Bar graphs displaying normal distribution according to SUVmean (A) and SUVmean ratio (B). These graphs display biodistribution for entire patient cohort regardless of uptake time, and error bars show 95% confidence intervals for mean (data represent all patients analyzed, including all uptake times and administered activities).
Biodistribution among healthy organs varied slightly with administered activity and uptake time. Data for differences and trends of means are presented in Tables 3 and 4. Background uptake was low and relatively stable across all administered activities and uptake times. Background SUVmean showed statistically significant trends toward an increase with increasing administered activity and a decrease with increasing uptake time. However, the absolute differences were low (Tables 3 and 4).
Quantitative Assessment of Biodistribution for Different Administered Activities
Quantitative Assessment of Biodistribution for Different Uptake Times
SUVmean in the blood pool, lungs, kidneys, bladder, and bones revealed further significant trends for different activities and uptake times. With increasing administered activity, SUVmean increased in these organs (Table 3). With increasing uptake time, SUVmean decreased in the blood pool and lungs and increased in the kidneys, bladder, and bones (Table 4). Figure 3 summarizes the differences in means and trends for SUVmean of the blood pool, bone, kidney, and bladder for different uptake times.
Changes in SUVmean ratio according to uptake time. Increase in uptake time leads to decrease in retention in blood pool but increase in accumulation in normal bone, kidneys, and urinary bladder. x-axis gives different uptake time groups (group 1, 50–70 min; group 2, 71–90 min; group 3, 91–110 min; group 4, ≥ 111 min). A, C, and D show significant trends; B (bone) has P value of 0.052.
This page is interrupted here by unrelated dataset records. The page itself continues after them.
-- ==== Sys2Proof/Laws/PerInstr.lean ====
section
/-! SUPPORT. A family of facts about the commands as syntax, one lemma for each constructor of Instr. -/

namespace Sys2Proof.Laws

/-- A command's word splits into that command's fields, and they are legal (30_encoding.md R86, R89). -/
def EncodedFields.Statement (i : Instr) : Prop := cmdFields (encode i) = i.fields ∧ i.fields.wf = true

theorem EncodedFields.nop : EncodedFields.Statement .nop := by unfold EncodedFields.Statement; decide
theorem EncodedFields.initMd5 : EncodedFields.Statement .initMd5 := by unfold EncodedFields.Statement; decide
theorem EncodedFields.initSha1 : EncodedFields.Statement .initSha1 := by unfold EncodedFields.Statement; decide
theorem EncodedFields.compressMd5 : EncodedFields.Statement .compressMd5 := by unfold EncodedFields.Statement; decide
theorem EncodedFields.compressSha1 : EncodedFields.Statement .compressSha1 := by unfold EncodedFields.Statement; decide
theorem EncodedFields.hashMd5 : EncodedFields.Statement .hashMd5 := by unfold EncodedFields.Statement; decide
theorem EncodedFields.hashSha1 : EncodedFields.Statement .hashSha1 := by unfold EncodedFields.Statement; decide
theorem EncodedFields.padP512 : EncodedFields.Statement .padP512 := by unfold EncodedFields.Statement; decide
theorem EncodedFields.padP1024 : EncodedFields.Statement .padP1024 := by unfold EncodedFields.Statement; decide
theorem EncodedFields.padP512le : EncodedFields.Statement .padP512le := by unfold EncodedFields.Statement; decide

end Sys2Proof.Laws
end

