-- ==== Sys2Proof/Tests/Slice0.lean ====
section
/-! SUPPORT. Tests: the checks of a command word, the decoder on words written out from 30_encoding.md R86 and R89, one
step on small states against 95_test_vectors.md, and for each statement a state that meets its hypotheses. -/

namespace Sys2Proof.Tests

open Sys2Proof Sys2Proof.Machine

/-! ### Well-formedness: an ill-formed term for each check -/

theorem test_wf_rsvd_refused : CmdFields.wf { op := 3, sel := 0, rsvd := 1 } = false := by decide
theorem test_wf_op_refused : CmdFields.wf { op := 5, sel := 0, rsvd := 0 } = false := by decide
theorem test_wf_nop_sel_refused : CmdFields.wf { op := 0, sel := 1, rsvd := 0 } = false := by decide
theorem test_wf_alg_refused : CmdFields.wf { op := 1, sel := 2, rsvd := 0 } = false := by decide
theorem test_wf_geom_refused : CmdFields.wf { op := 4, sel := 3, rsvd := 0 } = false := by decide
theorem test_wf_all_commands : ∀ i ∈ Instr.all, i.fields.wf = true := by decide

/-! ### Decoding: each word as its fields stand, bits 31:6, then SEL, then OP -/

theorem test_decode_nop : decode 0b00000000000000000000000000_00_0000 = .ok .nop := by decide
theorem test_decode_initMd5 : decode 0b00000000000000000000000000_00_0001 = .ok .initMd5 := by decide
theorem test_decode_initSha1 : decode 0b00000000000000000000000000_01_0001 = .ok .initSha1 := by decide
theorem test_decode_compressMd5 : decode 0b00000000000000000000000000_00_0010 = .ok .compressMd5 := by decide
theorem test_decode_compressSha1 : decode 0b00000000000000000000000000_01_0010 = .ok .compressSha1 := by decide
theorem test_decode_hashMd5 : decode 0b00000000000000000000000000_00_0011 = .ok .hashMd5 := by decide
theorem test_decode_hashSha1 : decode 0b00000000000000000000000000_01_0011 = .ok .hashSha1 := by decide
theorem test_decode_padP512 : decode 0b00000000000000000000000000_00_0100 = .ok .padP512 := by decide
theorem test_decode_padP1024 : decode 0b00000000000000000000000000_01_0100 = .ok .padP1024 := by decide
theorem test_decode_padP512le : decode 0b00000000000000000000000000_10_0100 = .ok .padP512le := by decide

/-- T-ENC-1's illegal words, each by name. -/
theorem test_decode_illegal :
    decode 0x00000010 = .error .nopSelect ∧ decode 0x00000021 = .error .reservedAlgorithm ∧
    decode 0x00000031 = .error .reservedAlgorithm ∧ decode 0x00000034 = .error .reservedGeometry ∧
    decode 0x00000005 = .error .reservedOperation ∧ decode 0x0000000F = .error .reservedOperation ∧
    decode 0x00000040 = .error .reservedBits ∧ decode 0x80000003 = .error .reservedBits ∧
    decode 0xFFFFFFFF = .error .reservedBits := by decide

theorem test_decodeTableWord :
    decodeTableWord 32 0x24 = some .padP512le ∧ decodeTableWord 8 0x13 = some .hashSha1 ∧
    decodeTableWord 32 0x25 = none := by decide

theorem test_assemble : assemble "HASH.SHA1" = some .hashSha1 ∧ ∀ i ∈ Instr.all, assemble i.mnemonic = some i := by decide

/-! ### Small states -/

/-- The bytes of "abc" at 0x1000. -/
def abcMem : List Host.Cell := [(0x1000, 0x61), (0x1001, 0x62), (0x1002, 0x63)]

/-- Reset, with "abc" at 0x1000 and the operands set. -/
def idleAt (dst : Word64) : State := { State.reset with mem := abcMem, src := 0x1000, len := 3, dst := dst }

/-- The same, with a command just accepted. -/
def ready (i : Instr) (dst : Word64) : State := accept (encode i) (idleAt dst)

/-- Idle with host inputs pending. -/
def withAgenda (s : State) (es : List Event) : State := { s with agenda := es }

/-- The state a step answers. -/
def stepState (s : State) : State :=
  match step s with
  | .next t => t
  | .fault _ => s
  | .refused _ => s

/-- `n` bytes of system memory from `a` up. -/
def bytesAt (s : State) (a n : Nat) : List Byte := (List.range n).map fun k => readByte s.mem (a + k)

/-! ### One step of each command against 95_test_vectors.md -/

/-- P3's outcome of NOP's kind: STATUS = 0x02, OUTLEN = 0 (43_control.md R200). -/
theorem test_nop :
    (statusWord (stepState (accept 0 State.reset)).status, (stepState (accept 0 State.reset)).outlen) = (0x02, 0) := by
  decide +kernel

/-- T-ENC-1: an illegal word gives STATUS = 0x26. -/
theorem test_illegal : statusWord (stepState (accept 0x00000005 State.reset)).status = 0x26 := by decide +kernel

/-- 41_md5.md R146's example, and T-HAZ-4's H4. -/
theorem test_initMd5 :
    md5H4 (stepState (accept 0x01 State.reset)) = ⟨0x67452301, 0xEFCDAB89, 0x98BADCFE, 0x10325476⟩ ∧
    (stepState (accept 0x01 { State.reset with h4 := 0xC3D2E1F0 })).h4 = 0xC3D2E1F0 := by decide +kernel

/-- 42_sha1.md R180's example. -/
theorem test_initSha1 : (stepState (accept 0x11 State.reset)).h4 = 0xC3D2E1F0 := by decide +kernel
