/-- A valid CT entry shows its bit `valid` at 263 and `len` at 255, above the code (R80). -/
theorem wordValue_ct {entry : CodeEntry} (hv : s.ctValid = true) (h : s.ct.read i = some entry) :
    wordValue (s.entryWord .ct i) = some (2 ^ 263 + entry.len.toNat * 2 ^ 255 + entry.code.toNat) := by
  rw [show 263 = 8 + 255 from rfl, pow_add]
  simp only [State.entryWord, State.ctWord, hv, h, if_true, Option.map_some, Option.isSome_some,
    Field.holding, wordValue, List.foldl, Bool.toNat_true]
  generalize 2 ^ 255 = place
  congr 1
  ring

theorem entryWord_ct_invalid (hv : s.ctValid = true) (h : s.ct.read i = none) :
    (s.entryWord .ct i).head? = some ⟨1, some 0⟩ := by
  simp [State.entryWord, State.ctWord, hv, h, Field.holding]

theorem wordValue_ct_none (hv : s.ctValid = false) : wordValue (s.entryWord .ct i) = none := by
  simp [State.entryWord, State.ctWord, hv, wordValue]

theorem wordValue_so (s : State) (i : Nat) :
    wordValue (s.entryWord .so i) = (s.so.read i).map (·.toNat) := by
  cases h : s.so.read i <;> simp [State.entryWord, h, wordValue]

/-- Settles O12, register by register and store by store. -/
theorem entryWordLayouts : Obligations.EntryWordLayouts := by
  refine ⟨fun e => by cases e <;> rfl, fun s => ⟨wordValue_registerWord 3 _,
    wordValue_registerWord_ite 9 _ s.treeValid, wordValue_registerWord_ite 9 _ s.treeValid,
    wordValue_registerWord 32 _, wordValue_registerWord 32 _, wordValue_registerWord 32 _,
    fun i => ⟨fun _ => wordValue_ft, entryWord_ft_absent, ?tm, wordValue_tm_none, fun _ => wordValue_ct,
      entryWord_ct_invalid, wordValue_ct_none, wordValue_si s i, ?bs, wordValue_so s i⟩⟩⟩
  case tm =>
    rintro ⟨kind, sym, weight, left, right⟩ h
    rw [wordValue_tm h]
    cases kind <;> rfl
  case bs =>
    rw [wordValue_bs]
    exact congrArg (Option.map · _) (funext fun d => by cases d <;> rfl)

end Sys2Proof.Machine
end

section
/-! The loads of a script: LDFT, LDSI and LDBS are writes of a space from an index upward, and what they leave
is read off one entry at a time (30_encoding R83, R84). -/

namespace Sys2Proof.Machine

variable {s t : State} {sp : Space} {i j k w : Nat} {ws : List Nat} {rest : List HostEvent}

/-! ## Writes of a space from an index upward -/

/-- The state after accepted writes of a list of entry words to a space from index i upward, each answered. -/
def State.writeFrom (sp : Space) : State → Nat → List Nat → State
  | s, _, [] => s
  | s, i, w :: ws => State.writeFrom sp ((s.writeEntry sp i w).respond writtenResponse) (i + 1) ws

/-- What every accepted write of the space keeps, the writes keep. -/
theorem writeFrom_keeps {P : State → Prop} (hs : P s)
    (hwrite : ∀ u j w, P u → P ((u.writeEntry sp j w).respond writtenResponse)) :
    P (s.writeFrom sp i ws) := by
  induction ws generalizing s i with
  | nil => exact hs
  | cons w ws ih => exact ih (hwrite s i w hs)

@[simp] theorem State.writeFrom_params (s : State) (sp : Space) (i : Nat) (ws : List Nat) :
    (s.writeFrom sp i ws).params = s.params :=
  writeFrom_keeps (P := fun u => u.params = s.params) rfl fun u j w hu =>
    (u.writeEntry_params sp j w).trans hu

theorem State.writeFrom_response (s : State) (sp : Space) (i : Nat) (hne : ws ≠ []) :
    (s.writeFrom sp i ws).response = some writtenResponse := by
  obtain ⟨w, ws, rfl⟩ := List.exists_cons_of_ne_nil hne
  exact writeFrom_keeps (s := (s.writeEntry sp i w).respond writtenResponse)
    (P := fun u => u.response = some writtenResponse) rfl fun _ _ _ _ => rfl

/-- An accepted write does not depend on the events still to come. -/
theorem State.writeEntry_withPending (s : State) (sp : Space) (i w : Nat) (l : List HostEvent) :
    State.writeEntry { s with pending := l } sp i w = { s.writeEntry sp i w with pending := l } := by
  cases sp with
  | csr | ft =>
    simp only [State.writeEntry]
    split_ifs <;> rfl
  | si | bs | tm | ct | so => rfl

theorem State.writeFrom_withPending (s : State) (sp : Space) (i : Nat) (ws : List Nat)
    (l : List HostEvent) :
    State.writeFrom sp { s with pending := l } i ws = { s.writeFrom sp i ws with pending := l } := by
  induction ws generalizing s i with
  | nil => rfl
  | cons w ws ih =>
    rw [State.writeFrom, s.writeEntry_withPending sp i w l]
    exact ih ((s.writeEntry sp i w).respond writtenResponse) (i + 1)

/-! ## Running the writes -/

@[simp] theorem State.withScript_params (s : State) (script : List Statement) :
    (s.withScript script).params = s.params := rfl

theorem run_succ_of_step (h : step s = .next t) (n : Nat) : core.run (n + 1) s = core.run n t := by
  have hcore : core.step s = .next t := h
  simp only [Host.Core.run, hcore]

/-- Pending writes of fitting words to writable entries run in one step each. -/
theorem run_writesFrom (hp : s.pending = (writesFrom sp i ws).map .transaction ++ rest)
    (hindex : i + ws.length ≤ 2 ^ 32) (hfit : ∀ w ∈ ws, w < 2 ^ sp.entryWidth s.params)
    (hok : ∀ j w, j < i + ws.length → writable s.params sp j w = true) (n : Nat) :
    core.run (ws.length + n) s = core.run n (State.writeFrom sp { s with pending := rest } i ws) := by
  induction ws generalizing s i with
  | nil =>
    have hs : s = { s with pending := rest } := by rw [← show s.pending = rest from hp]
    rw [List.length_nil, Nat.zero_add]
    exact congrArg (core.run n) hs
  | cons w ws ih =>
    rw [List.length_cons] at hindex hok ⊢
    have hi : (BitVec.ofNat 32 i).toNat = i := toNat_ofNat_eq (by omega)
    have hstep := step_write (sp := sp) (index := BitVec.ofNat 32 i) (w := w) hp
      (hfit w List.mem_cons_self) (hi.symm ▸ hok i w (by omega))
    rw [hi, State.writeEntry_withPending] at hstep
    rw [Nat.add_right_comm, run_succ_of_step hstep, ih rfl (by omega), State.writeFrom,
      s.writeEntry_withPending sp i w rest]
    · rfl
    · intro v hv
      rw [State.respond_params, State.writeEntry_params]
      exact hfit v (List.mem_cons_of_mem w hv)
    · intro j v hj
      rw [State.respond_params, State.writeEntry_params]
      exact hok j v (by omega)

/-- The writes of a sequence's words, and then of its length to a register: LDSI and LDBS (R84). -/
theorem run_load {α : Type} {l : List α} {word : α → Nat} {index : BitVec 32}
    (hp : s.pending = (writesFrom sp 0 (l.map word) ++ [Request.write .csr index l.length]).map .transaction)
    (hindex : l.length < 2 ^ 32) (hfit : ∀ a, word a < 2 ^ sp.entryWidth s.params)
    (hok : ∀ j w, j < l.length → writable s.params sp j w = true)
    (hlen : writable s.params .csr index.toNat l.length = true) :
    core.run (l.length + 1) s =
      .next (((State.writeFrom sp { s with pending := [] } 0 (l.map word)).writeEntry .csr index.toNat
        l.length).respond writtenResponse) := by
  have hwords : (l.map word).length = l.length := List.length_map _
  have hfits : ∀ w ∈ l.map word, w < 2 ^ sp.entryWidth s.params := by
    intro _ hw
    obtain ⟨a, -, rfl⟩ := List.mem_map.1 hw
    exact hfit a
  rw [List.map_append] at hp
  have hrun := run_writesFrom hp (by omega) hfits (fun j w hj => hok j w (by omega)) 1
  rw [hwords] at hrun
  rw [hrun, s.writeFrom_withPending, s.writeFrom_withPending (l := [])]
  refine run_succ_of_step (step_write (sp := .csr) (rest := []) rfl hindex ?_) 0
  rwa [State.writeFrom_params]
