-- ==== Sys2Proof/Machine/Step.lean ====
section
/-! DEFINITION. One step of the machine: the next event of the agenda happens (00 R5). A recorded fault stops it
(60 R280). -/

namespace Sys2Proof.Machine

/-- One step. With nothing scheduled the block waits (70 R313). -/
def step (s : State) : Host.Outcome State Fault Refusal :=
  match s.fault with
  | some f => .fault f
  | none =>
    match nextEvent s with
    | none => .next s
    | some (e, s') => runEvent e s'

/-- s with a command placed as the host's next one (log 4). -/
def State.withFetchWord (s : State) (nbits w : Nat) : State := { s with agenda := tableCommand nbits w :: s.agenda }

end Sys2Proof.Machine
end

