/-- cond(b, t) of R240 says of a value read what the state held when the register was read. -/
theorem irqCond_read {s : State} (hs : s.inv) {c : Ctl} {g : IrqSource} {v : Word} (hv : ReadsAs s c v g.reg)
    {b : Nat} (hb : b ∈ g.bits) : irqCond b v = true ↔ irqHolds s c b := by
  cases g with
  | tsr =>
    obtain ⟨hflags, -, -⟩ := hv
    have hrqcp (m : Fin 3) := (hflags m).1
    obtain rfl : b = 0 := List.mem_singleton.mp hb
    simp only [irqCond, irqHolds, ← hrqcp, Fin.exists_fin_succ, Bool.or_eq_true, or_assoc]
    simp
  | rf0r | rf1r =>
    obtain ⟨hfmp, hfull, hfovr, -⟩ := hv
    simp only [IrqSource.bits, List.mem_cons, List.not_mem_nil, or_false] at hb
    rcases hb with rfl | rfl | rfl
    · exact fmp_ne_zero_iff ((hs.ctl c).fifo _) hfmp
    · exact Bool.eq_iff_iff.mp hfull
    · exact Bool.eq_iff_iff.mp hfovr
  | esr =>
    have hlow : v.extractLsb' 0 3 = (s.ctl c).esr.extractLsb' 0 3 := extract_eq_of_and_eq hv (by decide)
    have hlec : v.extractLsb' 4 3 = (s.ctl c).esr.extractLsb' 4 3 := extract_eq_of_and_eq hv (by decide)
    simp only [IrqSource.bits, List.mem_cons, List.not_mem_nil, or_false] at hb
    rcases hb with rfl | rfl | rfl | rfl
    · exact Bool.eq_iff_iff.mp (getLsbD_of_extract hlow (by decide : 0 < 3))
    · exact Bool.eq_iff_iff.mp (getLsbD_of_extract hlow (by decide : 1 < 3))
    · exact Bool.eq_iff_iff.mp (getLsbD_of_extract hlow (by decide : 2 < 3))
    · rw [irqCond, irqHolds, hlec, bne_iff_ne]
  | msr =>
    obtain ⟨-, -, herri, hwkui, hslaki⟩ := hv
    simp only [IrqSource.bits, List.mem_cons, List.not_mem_nil, or_false] at hb
    rcases hb with rfl | rfl | rfl
    · exact Bool.eq_iff_iff.mp herri
    · exact Bool.eq_iff_iff.mp hwkui
    · exact Bool.eq_iff_iff.mp hslaki

/-! ### The word IRQ.CLR writes back -/

/-- Bit i is written where a row asked for, whose condition the read showed, clears it (45 R242). -/
theorem IrqSource.getLsbD_clearWord (g : IrqSource) (k t : Word) (i : Nat) :
    (g.clearWord k t).getLsbD i
      = g.bits.any fun b => (k.getLsbD b && irqCond b t) && (irqClearBits b t).getLsbD i := by
  rw [IrqSource.clearWord, getLsbD_foldl_or, IrqSource.hits, List.any_filter]
  simp

/-- The rows IRQ.CLR clears (45 R240). -/
def irqClearable : List Nat := [0, 2, 3, 5, 6, 15, 16, 17]

theorem irqClearBits_ne_zero_iff {g : IrqSource} {b : Nat} (hb : b ∈ g.bits) {t : Word} (ht : irqCond b t = true) :
    irqClearBits b t ≠ 0 ↔ b ∈ irqClearable := by
  cases g with
  | tsr =>
    obtain rfl : b = 0 := List.mem_singleton.mp hb
    have hmask : (0x00010101 : Word) = orBits [0, 8, 16] := by decide
    rw [irqClearBits, hmask, and_orBits_ne_zero_iff (by decide)]
    simpa [irqCond, irqClearable, or_assoc] using ht
  | rf0r | rf1r | msr =>
    simp only [IrqSource.bits, List.mem_cons, List.not_mem_nil, or_false] at hb
    rcases hb with rfl | rfl | rfl <;> simp [irqClearBits, irqClearable]
  | esr =>
    simp only [IrqSource.bits, List.mem_cons, List.not_mem_nil, or_false] at hb
    rcases hb with rfl | rfl | rfl | rfl <;> simp [irqClearBits, irqClearable]

/-- A write-back is due where a row that IRQ.CLR clears is asked for and its condition was read. -/
theorem IrqSource.clearWord_ne_zero_iff (g : IrqSource) (k t : Word) :
    g.clearWord k t ≠ 0 ↔ ∃ b ∈ irqClearable, (g.bits.contains b && k.getLsbD b) = true ∧ irqCond b t = true := by
  rw [IrqSource.clearWord, ne_eq, foldl_or_eq_zero_iff]
  simp only [IrqSource.hits, List.mem_filter, Bool.and_eq_true, List.contains_iff_mem, not_and_or, not_forall,
    not_true_eq_false, false_or, exists_prop]
  constructor
  · rintro ⟨b, ⟨hb, hk, ht⟩, hw⟩
    exact ⟨b, (irqClearBits_ne_zero_iff hb ht).mp hw, ⟨hb, hk⟩, ht⟩
  · rintro ⟨b, hc, ⟨hb, hk⟩, ht⟩
    exact ⟨b, ⟨hb, hk, ht⟩, (irqClearBits_ne_zero_iff hb ht).mpr hc⟩

end Sys2Proof.Machine
end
Quantitative Evaluation of Tumor Lesions
In 187 of 202 patients included in the analyses, 377 tumor lesions were present in the PET scan (Table 1). Of 2 visceral lesions, one was in the lung and the other in the right testicle. Because of the low number of visceral lesions, they were excluded from the final statistical analyses. Supplemental Table 1 summarizes SUVmean for tumor lesions according to tumor location, administered activity, and uptake time. SUVmean for tumor lesions showed no clear differences with respect to administered activity or uptake time. When bone lesions were compared with all other soft-tissue lesions, they showed a significantly higher SUVmean (15.63 ± 14.15 vs. 10.58 ± 19.28, P < 0.001) and SUVmean ratio (28.59 ± 24.24 vs. 19.93 ± 20.24, P < 0.001).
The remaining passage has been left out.